TÜRKİYE 17'NCİ SIRADA
2020 yılında dünya ilaç pazarı 1.265 trilyon dolar, tıbbi cihaz pazarı ise 432 milyar dolar seviyesine ulaştı. Dünya ilaç pazarında lider ülke Amerika Birleşik Devletleri olurken, Türkiye, ise dünyada 17'nci sırada bulunuyor.

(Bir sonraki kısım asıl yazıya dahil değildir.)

/-! ### The scheduler -/

/-- R201: `SCH.ADD` gives out the next handle and adds exactly one event, due at `now + delay`; the refusals a command word
can meet, in their order. -/
def Obligations.AddOperation : Prop :=
  (∀ (tag : Byte) (delay : BitVec 48) (s : State), tag ≠ 0 → s.sched.now + delay.toNat ≤ 2 ^ 64 - 1 →
      s.sched.queue.length ≠ s.cfg.qcap → s.sched.nextSeq ≠ 2 ^ 48 - 1 →
      ∃ q : List Event, q.Perm (⟨s.sched.now + delay.toNat, s.sched.nextSeq, tag⟩ :: s.sched.queue)
        ∧ exec (.schAdd tag delay) s =
          .next
            { s with
              sched := { s.sched with queue := q, nextSeq := s.sched.nextSeq + 1 }
              result := .handle s.sched.nextSeq })
    ∧ (∀ (tag : Byte) (delay : BitVec 48) (s : State), 2 ^ 64 - 1 < s.sched.now + delay.toNat →
      exec (.schAdd tag delay) s = .refused .clockOverflow)
    ∧ (∀ (tag : Byte) (delay : BitVec 48) (s : State), s.sched.now + delay.toNat ≤ 2 ^ 64 - 1 →
      s.sched.queue.length = s.cfg.qcap → exec (.schAdd tag delay) s = .refused .queueFull)
    ∧ (∀ (tag : Byte) (delay : BitVec 48) (s : State), s.sched.now + delay.toNat ≤ 2 ^ 64 - 1 →
      s.sched.queue.length ≠ s.cfg.qcap → s.sched.nextSeq = 2 ^ 48 - 1 →
      exec (.schAdd tag delay) s = .refused .handlesExhausted)
    ∧ ∀ (delay : BitVec 48) (s : State), s.sched.now + delay.toNat ≤ 2 ^ 64 - 1 →
      s.sched.queue.length ≠ s.cfg.qcap → s.sched.nextSeq ≠ 2 ^ 48 - 1 →
      exec (.schAdd 0 delay) s = .refused .ppuTagReserved

/-- R202: `SCH.CANCEL` takes the event with that handle out of the queue and changes nothing else; without such an event it
changes nothing. -/
def Obligations.CancelRemoves : Prop :=
  (∀ h : BitVec 48, decode (.command (0x02#8 ++ (0#8 ++ h))) = some (.schCancel h))
    ∧ ∀ (h : BitVec 48) (s : State), ∃ q : List Event, q.Sublist s.sched.queue
      ∧ (∀ e, e ∈ q ↔ e ∈ s.sched.queue ∧ e.seq ≠ h.toNat)
      ∧ exec (.schCancel h) s = .next { s with sched := { s.sched with queue := q }, result := .none }
      ∧ ((∀ e ∈ s.sched.queue, e.seq ≠ h.toNat) → exec (.schCancel h) s = .next { s with result := .none })

/-- R203: `SCH.REMAIN` gives the signed distance to the earliest event, `2^63 - 1` for an empty queue, and changes no state
(the result field is the model's, assumption 11). -/
def Obligations.RemainingCycles : Prop :=
  decode (.command 0x0300000000000000#64) = some .schRemain
    ∧ (∀ s : State, s.sched.queue = [] → exec .schRemain s = .next { s with result := .count (2 ^ 63 - 1) })
    ∧ ∀ (s : State) (e : Event), s.sched.Sound s.cfg.qcap → earliest s.sched.queue e →
      exec .schRemain s = .next { s with result := .count ((e.target : Int) - s.sched.now) }

/-- R205, R206: `SCH.ADVANCE` adds to the clock and does nothing else, or is refused when the clock would leave its width;
`SCH.NOW` gives the clock. -/
def Obligations.ClockOperations : Prop :=
  (∀ n : BitVec 48, decode (.command (0x05#8 ++ (0#8 ++ n))) = some (.schAdvance n))
    ∧ (∀ (n : BitVec 48) (s : State), s.sched.now + n.toNat ≤ 2 ^ 64 - 1 →
      exec (.schAdvance n) s = .next { s with sched := { s.sched with now := s.sched.now + n.toNat }, result := .none })
    ∧ (∀ (n : BitVec 48) (s : State), 2 ^ 64 - 1 < s.sched.now + n.toNat →
      exec (.schAdvance n) s = .refused .clockOverflow)
    ∧ decode (.command 0x0600000000000000#64) = some .schNow
    ∧ ∀ s : State, exec .schNow s = .next { s with result := .clock s.sched.now }

/-- R204, R207: `SCH.STEP` with an empty queue changes nothing; with an external event earliest it takes that event out, moves
the clock to its target if that lies ahead, and calls `EXT_CALLBACK` with its lateness. What the callback then does is the
environment's answer for tag, lateness and its own state (assumption 6): nothing; one of the four resets, which any callback may
issue as it may any top-level operation (R207, assumption 7); a store of a byte. -/
def Obligations.StepExternal : Prop :=
  (∀ s : State, s.sched.queue = [] → exec .schStep s = .next { s with result := .none })
    ∧ ∀ (s : State) (e : Event), s.sched.Sound s.cfg.qcap → earliest s.sched.queue e → e.tag ≠ 0 → 1 < s.cfg.fuel →
      (s.env.response e.tag (lateness s e) = [] → exec .schStep s = .next { calledState s e with result := .none })
        ∧ (∀ i ∈ [Instr.schReset, .dmaReset, .ppuReset, .sysReset],
          s.env.response e.tag (lateness s e) = [.issue (encode i)] → exec .schStep s = exec i (calledState s e))
        ∧ ∀ (a : Word) (v : Byte), s.env.response e.tag (lateness s e) = [.store a v] → unmapped a →
          ∃ m : Mem,
            exec .schStep s =
                .next { calledState s e with env := { (calledState s e).env with mem := m }, result := .none }
              ∧ m.read a.toNat = v ∧ ∀ b, b ≠ a.toNat → m.read b = s.env.mem.read b

/-- R204, R207: `SCH.STEP` with the phase event earliest is `PPU.PHASE` with its lateness, the event taken out and the clock
moved to its target if that lies ahead. -/
def Obligations.StepPhase : Prop :=
  ∀ (s : State) (e : Event), s.sched.Sound s.cfg.qcap → earliest s.sched.queue e → e.tag = 0 →
    max s.sched.now e.target - e.target < 2 ^ 48 →
    exec .schStep s =
      exec (.ppuPhase (BitVec.ofNat 48 (max s.sched.now e.target - e.target)))
        { s with sched := { s.sched with queue := s.sched.queue.erase e, now := max s.sched.now e.target } }

/-- R209: the lateness an external event reports is the time from its `Add` to its firing less its delay. -/
def Obligations.LatenessLaw : Prop :=
  ∀ (s t s' : State) (tag : Byte) (delay : BitVec 48), exec (.schAdd tag delay) s = .next t →
    s'.sched.Sound s'.cfg.qcap → earliest s'.sched.queue ⟨s.sched.now + delay.toNat, s.sched.nextSeq, tag⟩ →
    s'.env.response tag (s'.sched.now - (s.sched.now + delay.toNat)) = [] → 0 < s'.cfg.fuel →
    ∃ (t' : State) (late : Nat), exec .schStep s' = .next t'
      ∧ t'.env.extLog = s'.env.extLog ++ [⟨tag, late, t'.sched.now⟩]
      ∧ (late : Int) = (t'.sched.now : Int) - s.sched.now - delay.toNat

/-- R211, R23: the clock never goes back, whatever a step runs, `SCH.RESET` and `SYS.RESET` apart, issued at top level or by a
callback. R522, R564: no step takes an interrupt or a callback off its log, none changes the parameters or what callbacks do,
and each takes its own act off the list (the logs, the parameters in State, the list and the rows are the model's: assumptions
1, 4, 6, 14). -/
def Obligations.StepMonotone : Prop :=
  (∀ s t : State, step s = .next t →
      (∀ (r : Request) (rest : List EnvAct), s.env.requests = .issue r :: rest →
        decode r ≠ some .schReset ∧ decode r ≠ some .sysReset) →
      neverIssued s .schReset → neverIssued s .sysReset → s.sched.now ≤ t.sched.now)
    ∧ ∀ s t : State, step s = .next t →
      s.env.irqLog <+: t.env.irqLog ∧ s.env.extLog <+: t.env.extLog ∧ t.cfg = s.cfg
        ∧ t.env.requests = s.env.requests.tail ∧ t.env.callbacks = s.env.callbacks

/-- R24, R26 (a) to (c): every step keeps the queue in key order, its handles unique and already given out, its size at most
`QCAP`, and clock, targets and handle counter in their widths. -/
def Obligations.SchedulerInvariant : Prop :=
  ∀ s t : State, s.sched.Sound s.cfg.qcap → step s = .next t → t.sched.Sound t.cfg.qcap
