/-- The scheduler stays sound, the parameters stay. -/
theorem steady_sched : Steady anyInstr fun s t => s.sched.Sound s.cfg.qcap → t.sched.Sound t.cfg.qcap where
  refl _ := id
  allowed _ _ := callbacksIn_any _
  trans h k := k ∘ h
  result _ _ := id
  busy _ _ := id
  honour _ h := h
  complete c s h := by
    rw [(complete_frame c s).sched, (complete_frame c s).cfg, raiseIf_frame]; exact h
  advance n s t h k := by
    obtain ⟨hn, rfl⟩ := advance_eq_next.1 h
    exact k.withNow hn
  openBus _ _ := id
  store _ _ _ _ := id
  latch _ _ := id
  register r o v s h := by
    rw [(writeFrame_writeState r o v s).sched, (writeFrame_writeState r o v s).cfg]; exact h
  arbitrate occ s h := by rw [(dmaOnly_arbitrate occ s).sched, (dmaOnly_arbitrate occ s).cfg]; exact h
  cancel _ _ _ h := h.filter _
  stop s h := by rw [(dmaOnly_stopVideo s).sched, (dmaOnly_stopVideo s).cfg]; exact h
  add d tag s p h k := by
    obtain ⟨⟨h0, -, h2, h3, h4, -⟩, rfl⟩ := addEvent_eq_next.1 h
    exact k.add tag (by omega) h3 h4
  phase e rest s p hq _ h k := by
    obtain ⟨d, u, hf, rfl⟩ := phaseUpdate_frame h
    simp only [(dmaOnly_ite_stopVideo _ u).sched, (dmaOnly_ite_stopVideo _ u).cfg, hf.sched, hf.cfg]
    exact Sched.Sound.add (k.take hq) 0 hf.clock hf.room hf.handle
  callback e rest s hq _ k := k.take hq
  schReset _ _ := fun _ => Sched.Sound.empty _
  dmaReset _ _ := id
  ppuReset _ _ _ h := ppuReset_sched h
  sysReset _ := sysReset_trans (fun h k => k ∘ h) (fun _ => fun _ => Sched.Sound.empty _) (fun _ => id) fun _ _ h => ppuReset_sched h

/-! ### The DMA controller (R42) -/

theorem writeState_sound (r : Reg) (o : Nat) (v : Byte) (s : State) (h : s.dma.Sound) : (writeState r o v s).dma.Sound := by
  cases hr : r.isDma with
  | false => rw [writeState_dma_of_ppu r o v s hr]; exact h
  | true =>
    cases r
    case dmaCntH c => exact ((h.but c).mapChan _).configure
    case dmaSad c => exact h.mapChan c _ rfl
    case dmaDad c => exact h.mapChan c _ rfl
    case dmaCntL c => exact h.mapChan c _ rfl
    all_goals cases hr

theorem dmaReset_sound : Dma.reset.Sound := by constructor <;> decide

/-- R42 (a) to (e), nested operations included. -/
theorem steady_dma : Steady anyInstr fun s t => s.dma.Sound → t.dma.Sound where
  refl _ := id
  allowed _ _ := callbacksIn_any _
  trans h k := k ∘ h
  result _ _ := id
  busy _ _ h := ⟨h.hblank, h.vblank, h.video, h.runnable, h.active⟩
  honour _ h := ⟨h.hblank, h.vblank, h.video, h.runnable, rfl⟩
  complete c _ h := h.complete c
  advance n s t h k := by obtain ⟨-, rfl⟩ := advance_eq_next.1 h; exact k
  openBus _ _ h := ⟨h.hblank, h.vblank, h.video, h.runnable, h.active⟩
  store _ _ _ _ := id
  latch b _ h := h.mapChan b.chan _ rfl
  register r o v s := writeState_sound r o v s
  arbitrate occ _ h := h.arbitrate occ
  cancel _ _ _ := id
  stop _ h := h.stopVideo
  add d tag s p h k := by obtain ⟨-, rfl⟩ := addEvent_eq_next.1 h; exact k
  phase e rest s p _ _ h k := by
    obtain ⟨d, u, hf, rfl⟩ := phaseUpdate_frame h
    have hu : u.dma.Sound := by rw [hf.dma]; exact k
    dsimp only
    split
    · exact hu.stopVideo
    · exact hu
  callback e rest s _ _ := id
  schReset _ _ := id
  dmaReset _ _ := fun _ => dmaReset_sound
  ppuReset _ _ _ h := fun k => by rw [(ppuReset_frame h).dma]; exact k
  sysReset _ := sysReset_trans (fun h k => k ∘ h) (fun _ => id) (fun _ => fun _ => dmaReset_sound) fun _ _ h => fun k => by rw [(ppuReset_frame h).dma]; exact k

/-! ### The position in the frame (R46, R297) -/

theorem Timing.Sound.of_eq {t u : Timing} (h : t.Sound) (h1 : u.phase = t.phase) (h2 : u.scanline = t.scanline)
    (h3 : u.vblankFlag = t.vblankFlag) (h4 : u.hblankFlag = t.hblankFlag) : u.Sound :=
  ⟨h2 ▸ h.line, by rw [h1, h2]; exact h.phase, by rw [h2, h3]; exact h.vblank, by rw [h1, h4]; exact h.hblank⟩

/-- The transition table keeps the position and its flags together (R291, R293). -/
theorem transition_sound {s : State} (h : s.timing.Sound) : (transition s).1.timing.Sound := by
  obtain ⟨hl, hp, hv, hh⟩ := h
  simp only [transition]
  split
  · rename_i hph
    rw [hph] at hp hh
    exact ⟨hl, by simpa [setPhase, renderScanline, advanceRefs, advanceRef] using hp, hv, by
      simpa [setPhase, renderScanline, advanceRefs, advanceRef] using hh⟩
  · rename_i hph
    rw [hph] at hp hh
    exact ⟨hl, by simpa [setPhase, setHblankFlag] using hp, hv, by simp [setPhase, setHblankFlag]⟩
  · rename_i hph
    rw [hph] at hp hh
    have hs : s.timing.scanline ≤ 159 := by simpa using hp
    split
    · rename_i hn
      constructor <;> simp [setPhase, reloadRefs, reloadRefX, reloadRefY, setVblankFlag, setScanline, setHblankFlag] <;> omega
    · rename_i hn
      have hv' : s.timing.vblankFlag = false := by
        rw [← Bool.not_eq_true, hv]; omega
      constructor <;> simp [setPhase, setScanline, setHblankFlag, hv'] <;> omega
  · rename_i hph
    rw [hph] at hp hh
    exact ⟨hl, by simpa [setPhase, setHblankFlag] using hp, hv, by simp [setPhase, setHblankFlag]⟩
  · rename_i hph
    rw [hph] at hp hh
    have hs : 160 ≤ s.timing.scanline := by simp at hp; omega
    split
    · rename_i hn
      constructor <;> simp [setPhase, setVblankFlag, setScanline, setHblankFlag]
    · rename_i hn
      have hv' : s.timing.vblankFlag = true := hv.2 hs
      constructor <;> simp [setPhase, setScanline, setHblankFlag, hv'] <;> omega

theorem timingReset_sound (h : Nat) : (Timing.reset h).Sound := by constructor <;> simp [Timing.reset]

theorem steady_timing : Steady anyInstr fun s t => s.timing.Sound → t.timing.Sound where
  refl _ := id
  allowed _ _ := callbacksIn_any _
  trans h k := k ∘ h
  result _ _ := id
  busy _ _ := id
  honour _ h := h
  complete c s h := by rw [(complete_frame c s).timing, raiseIf_frame]; exact h
  advance n s t h k := by obtain ⟨-, rfl⟩ := advance_eq_next.1 h; exact k
  openBus _ _ := id
  store _ _ _ _ := id
  latch _ _ := id
  register r o v s h :=
    have k := writeFrame_writeState r o v s
    h.of_eq k.phase k.scanline k.vblankFlag k.hblankFlag
  arbitrate occ s h := by rw [(dmaOnly_arbitrate occ s).timing]; exact h
  cancel _ _ _ := id
  stop s h := by rw [(dmaOnly_stopVideo s).timing]; exact h
  add d tag s p h k := by obtain ⟨-, rfl⟩ := addEvent_eq_next.1 h; exact k
  phase e rest s p _ _ h k := by
    obtain ⟨d, u, hf, rfl⟩ := phaseUpdate_frame h
    simp only [(dmaOnly_ite_stopVideo _ u).timing, hf.timing]
    exact (transition_sound (s := takeEvent e rest s) k).of_eq rfl rfl rfl rfl
  callback e rest s _ _ := id
  schReset _ _ := id
  dmaReset _ _ := id
  ppuReset _ _ _ h := fun _ => by rw [(ppuReset_frame h).timing]; exact timingReset_sound _
  sysReset _ := sysReset_trans (fun h k => k ∘ h) (fun _ => id) (fun _ => id) fun _ _ h => fun _ => by rw [(ppuReset_frame h).timing]; exact timingReset_sound _

/-! ### The phase event (R49) -/

theorem ppuReset_phaseEvent {s t : State} (h : ppuReset s = .next t) (k : s.sched.Sound s.cfg.qcap ∧ s.PhaseEventOnly) :
    t.sched.Sound t.cfg.qcap ∧ t.PhaseEventOnly := by
  refine ⟨ppuReset_sched h k.1, ?_⟩
  have hf := ppuReset_frame h
  unfold State.PhaseEventOnly
  rw [hf.sched, hf.timing]
  intro x hx ht
  rcases (mem_insertEvent _ _ _).1 hx with rfl | hx
  · exact (cancelPhaseEvent_sched k.1).2.2
  · exfalso
    rcases cancelPhaseEvent_eq s with ⟨hc, hn⟩ | hc
    · rw [hc] at hx
      exact hn x hx ht (k.2 x hx ht)
    · rw [hc] at hx
      obtain ⟨hx, hs⟩ := List.mem_filter.1 hx
      have := k.2 x hx ht
      simp [this] at hs

/-- At most the event `ppu_event` names is a phase event, and the queue is sound. -/
theorem steady_phaseEvent : Steady anyInstr fun s t =>
    s.sched.Sound s.cfg.qcap ∧ s.PhaseEventOnly → t.sched.Sound t.cfg.qcap ∧ t.PhaseEventOnly where
  refl _ := id
  allowed _ _ := callbacksIn_any _
  trans h k := k ∘ h
  result _ _ := id
  busy _ _ := id
  honour _ h := h
  complete c s h := by
    refine ⟨steady_sched.complete c s h.1, ?_⟩
    unfold State.PhaseEventOnly
    rw [(complete_frame c s).timing, (complete_frame c s).sched, raiseIf_frame]
    exact h.2
  advance n s t h k := by
    refine ⟨steady_sched.advance n s t h k.1, ?_⟩
    obtain ⟨-, rfl⟩ := advance_eq_next.1 h
    exact k.2
  openBus _ _ := id
  store _ _ _ _ := id
  latch _ _ := id
  register r o v s h := by
    refine ⟨steady_sched.register r o v s h.1, ?_⟩
    unfold State.PhaseEventOnly
    rw [(writeFrame_writeState r o v s).ppuEvent, (writeFrame_writeState r o v s).sched]
    exact h.2
  arbitrate occ s h := by
    refine ⟨steady_sched.arbitrate occ s h.1, ?_⟩
    unfold State.PhaseEventOnly
    rw [(dmaOnly_arbitrate occ s).timing, (dmaOnly_arbitrate occ s).sched]
    exact h.2
  cancel x _ s h := ⟨steady_sched.cancel x trivial s h.1, fun e he ht => h.2 e (List.mem_filter.1 he).1 ht⟩
  stop s h := by
    refine ⟨steady_sched.stop s h.1, ?_⟩
    unfold State.PhaseEventOnly
    rw [(dmaOnly_stopVideo s).timing, (dmaOnly_stopVideo s).sched]
    exact h.2
  add d tag s p h k := by
    refine ⟨steady_sched.add d tag s p h k.1, ?_⟩
    obtain ⟨⟨-, -, -, -, -, h5⟩, rfl⟩ := addEvent_eq_next.1 h
    intro e he ht
    rcases (mem_insertEvent _ _ _).1 he with rfl | he
    · exact absurd ⟨ht, rfl⟩ h5
    · exact k.2 e he ht
  phase e rest s p hq htag h k := by
    refine ⟨steady_sched.phase e rest s p hq htag h k.1, ?_⟩
    obtain ⟨d, u, hf, rfl⟩ := phaseUpdate_frame h
    unfold State.PhaseEventOnly
    simp only [(dmaOnly_ite_stopVideo _ u).timing, (dmaOnly_ite_stopVideo _ u).sched, hf.sched, hf.timing]
    intro x hx ht
    rcases (mem_insertEvent _ _ _).1 hx with rfl | hx
    · rfl
    · have h1 := k.2 x (by rw [hq]; exact List.mem_cons_of_mem _ hx) ht
      have h2 := k.2 e (by rw [hq]; exact List.mem_cons_self) htag
      exact absurd (h1.trans h2.symm) (k.1.rest_seq_ne hq x hx)
  callback e rest s hq ht k :=
    ⟨steady_sched.callback e rest s hq ht k.1, fun x hx htx => k.2 x (by rw [hq]; exact List.mem_cons_of_mem _ hx) htx⟩
  schReset _ _ := fun _ => ⟨Sched.Sound.empty _, fun _ he => nomatch he⟩
  dmaReset _ _ := id
  ppuReset _ _ _ h := ppuReset_phaseEvent h
  sysReset _ := sysReset_trans (fun h k => k ∘ h) (fun _ => fun _ => ⟨Sched.Sound.empty _, fun _ he => nomatch he⟩) (fun _ => id) fun _ _ h => ppuReset_phaseEvent h

/-- The instruction leaves the phase event pending (R575): neither `SCH.RESET` nor a `SCH.CANCEL`. -/
def keepsPhaseEvent (i : Instr) : Prop := i ≠ .schReset ∧ ∀ h, i ≠ .schCancel h

/-- R49, what is kept: the queue sound, one phase event, the one `ppu_event` names. -/
def State.PhaseEventSound (s : State) : Prop := s.sched.Sound s.cfg.qcap ∧ s.PhaseEventOnly ∧ s.PhaseEventPending
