/-- R293: `PPU.PHASE` with a lateness that fits its operand. -/
theorem exec_ppuPhase_ofNat {n : Nat} (h : n < 2 ^ 48) (s : State) :
    exec (.ppuPhase (BitVec.ofNat 48 n)) s = finish .none (phaseComplete (engine s) n s) := by
  have hn : (BitVec.ofNat 48 n).toNat = n := by rw [BitVec.toNat_ofNat, Nat.mod_eq_of_lt h]
  change finish .none (phaseComplete (engine s) (BitVec.ofNat 48 n).toNat s) = _
  rw [hn]

/-- Settles O15: the phase event runs the handler of `PPU.PHASE` from the state in which it has left the queue. -/
theorem stepPhase : Obligations.StepPhase := by
  unfold Obligations.StepPhase
  intro s e h he htag hlate
  rw [exec_schStep, stepEvent_phase h he htag]
  exact (exec_ppuPhase_ofNat hlate (takeEvent e (s.sched.queue.erase e) s)).symm

/-- Settles O16: the event `Add` gave is due at the clock of the `Add` plus the delay, and the callback is logged with what
the clock is past that. -/
theorem latenessLaw : Obligations.LatenessLaw := by
  unfold Obligations.LatenessLaw
  intro s t s' tag delay hadd h he hresp hfuel
  obtain ⟨p, hp, -⟩ := andThen_eq_next.1 hadd
  obtain ⟨⟨-, -, -, -, -, htag⟩, -⟩ := addEvent_eq_next.1 hp
  have htag : tag ≠ 0 := fun h0 => htag ⟨h0, rfl⟩
  generalize hev : (⟨s.sched.now + delay.toNat, s.sched.nextSeq, tag⟩ : Event) = e at he
  have hlate : lateness s' e = s'.sched.now - (s.sched.now + delay.toNat) := by
    subst hev
    simp only [lateness]
    omega
  have hetag : e.tag = tag := by rw [← hev]
  have hstep : exec .schStep s' = .next { calledState s' e with result := .none } := by
    rw [exec_schStep_external h he (hetag ▸ htag) (by rw [hetag, hlate, hresp]), go_callback_nil hfuel, finish_next]
  refine ⟨_, lateness s' e, hstep, by rw [← hetag]; rfl, ?_⟩
  subst hev
  simp only [lateness, calledState]
  omega

end Sys2Proof.Proofs

/-! ### What no step loses (R23, R211, R522) -/

namespace Sys2Proof.Proofs

open Sys2Proof.Machine Sys2Proof.Spec

/-- The state before a step, its act taken off the list, and the state after it are related; an idle step takes nothing. -/
theorem steady_step_taken {A : Instr → Prop} {R : State → State → Prop} (hR : Steady A R) {s t : State}
    (ha : s.env.CallbacksIn A) (hi : ∀ r rest i, s.env.requests = .issue r :: rest → decode r = some i → A i)
    (e : step s = .next t) : R (s.mapEnv fun v => { v with requests := s.env.requests.tail }) t := by
  rcases step_eq_next.1 e with ⟨hq, rfl⟩ | ⟨a, v, rest, hq, h⟩ | ⟨r, rest, i, hq, hd, ht, h⟩
  · have hidle : (t.mapEnv fun v => { v with requests := t.env.requests.tail }) = t := by
      rw [hq, List.tail_nil, ← hq]
      rfl
    rw [hidle]
    exact hR.refl t
  · rw [hq]
    exact hR.finish h fun u hu => hR.envStore (hR.go _) ha hu
  · rw [hq]
    exact hR.exec ht (hi r rest i hq hd) ha h

/-- Callbacks that issue neither `SCH.RESET` nor `SYS.RESET`. -/
theorem callbacksIn_keepsClock {s : State} (hsch : neverIssued s .schReset) (hsys : neverIssued s .sysReset) :
    s.env.CallbacksIn keepsClock := by
  intro row hrow r hm i hd
  constructor
  · rintro rfl
    exact hsch row hrow r hm hd
  · rintro rfl
    exact hsys row hrow r hm hd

TÜRKİYE İLAÇTA YERLİLEŞME PROGRAMINI DEVREYE ALDI
Bu ekonomik göstergeler yerli imalatın artırılmasını ve yerlileşmenin sağlanmasının, bu sayede dışa bağımlılığın azaltılmasının önemini ortaya koydu. Türkiye'nin küresel bir ilaç Ar-Ge ve üretim merkezi olması, ilaç ve tıbbi cihaz alanında rekabetçi bir konuma ulaşması amacıyla 10. Kalkınma Planında yer alan Sağlık Endüstrilerinde Yapısal Dönüşüm Programı hayata geçirildi. Bu programla, yüksek katma değerli ürün üretebilen, küresel pazarlara ürün ve hizmet sunabilen, yurt içi ilaç ve tıbbi cihaz ihtiyacının daha büyük bir kısmını karşılayabilen bir üretim yapısına geçilmesi amaçlandı. Programın hedefleri arasında, yurt içi tıbbi cihaz ve tıbbi malzeme ihtiyacının yüzde 20'sinin yerli üretimle karşılanması, yurt içi ilaç ihtiyacının değer olarak yüzde 60'ının yerli üretimle karşılanması yer aldı.